Work to be completed: From the records that follow, copy every line that contains the word "free".

___ Source records ___

-- ==== Sys2Proof/Config.lean ====
section
/-! DEFINITION. The values the spec leaves open: free values with no body, so that nothing can be proved of them. -/

namespace Sys2Proof

/-- The byte RND draws as the `k`-th free value of the session (`42_alu.md` R155, D17): a free input of the cycle.
It has no body. UNVERIFIED by design, safe: every claim holds for all 256 values (log 5). -/
opaque Config.drawnByte : Nat → Byte

/-- Which of several latched keys a key wait returns, as the `k`-th free value of the session: the position in the list
of latched keys, taken modulo its length (`45_keypad_timers.md` R204, parameter KEYSEL, D11, U5). It has no body.
Safe: every claim holds for every choice among the latched keys (log 6). -/
opaque Config.keyPick : Nat → Nat

/-- The `n`-th operation of a host whose operations are free (`70_reset_and_hazards.md` R290, U8). It has no body, so every
claim about such a host holds for every infinite interleaving of the seven operations. Safe (log 7). -/
opaque Config.hostOp : Nat → Machine.HostOp

end Sys2Proof
end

___

Output below:
/-! DEFINITION. The values the spec leaves open: free values with no body, so that nothing can be proved of them. -/
/-- The byte RND draws as the `k`-th free value of the session (`42_alu.md` R155, D17): a free input of the cycle.
/-- Which of several latched keys a key wait returns, as the `k`-th free value of the session: the position in the list
/-- The `n`-th operation of a host whose operations are free (`70_reset_and_hazards.md` R290, U8). It has no body, so every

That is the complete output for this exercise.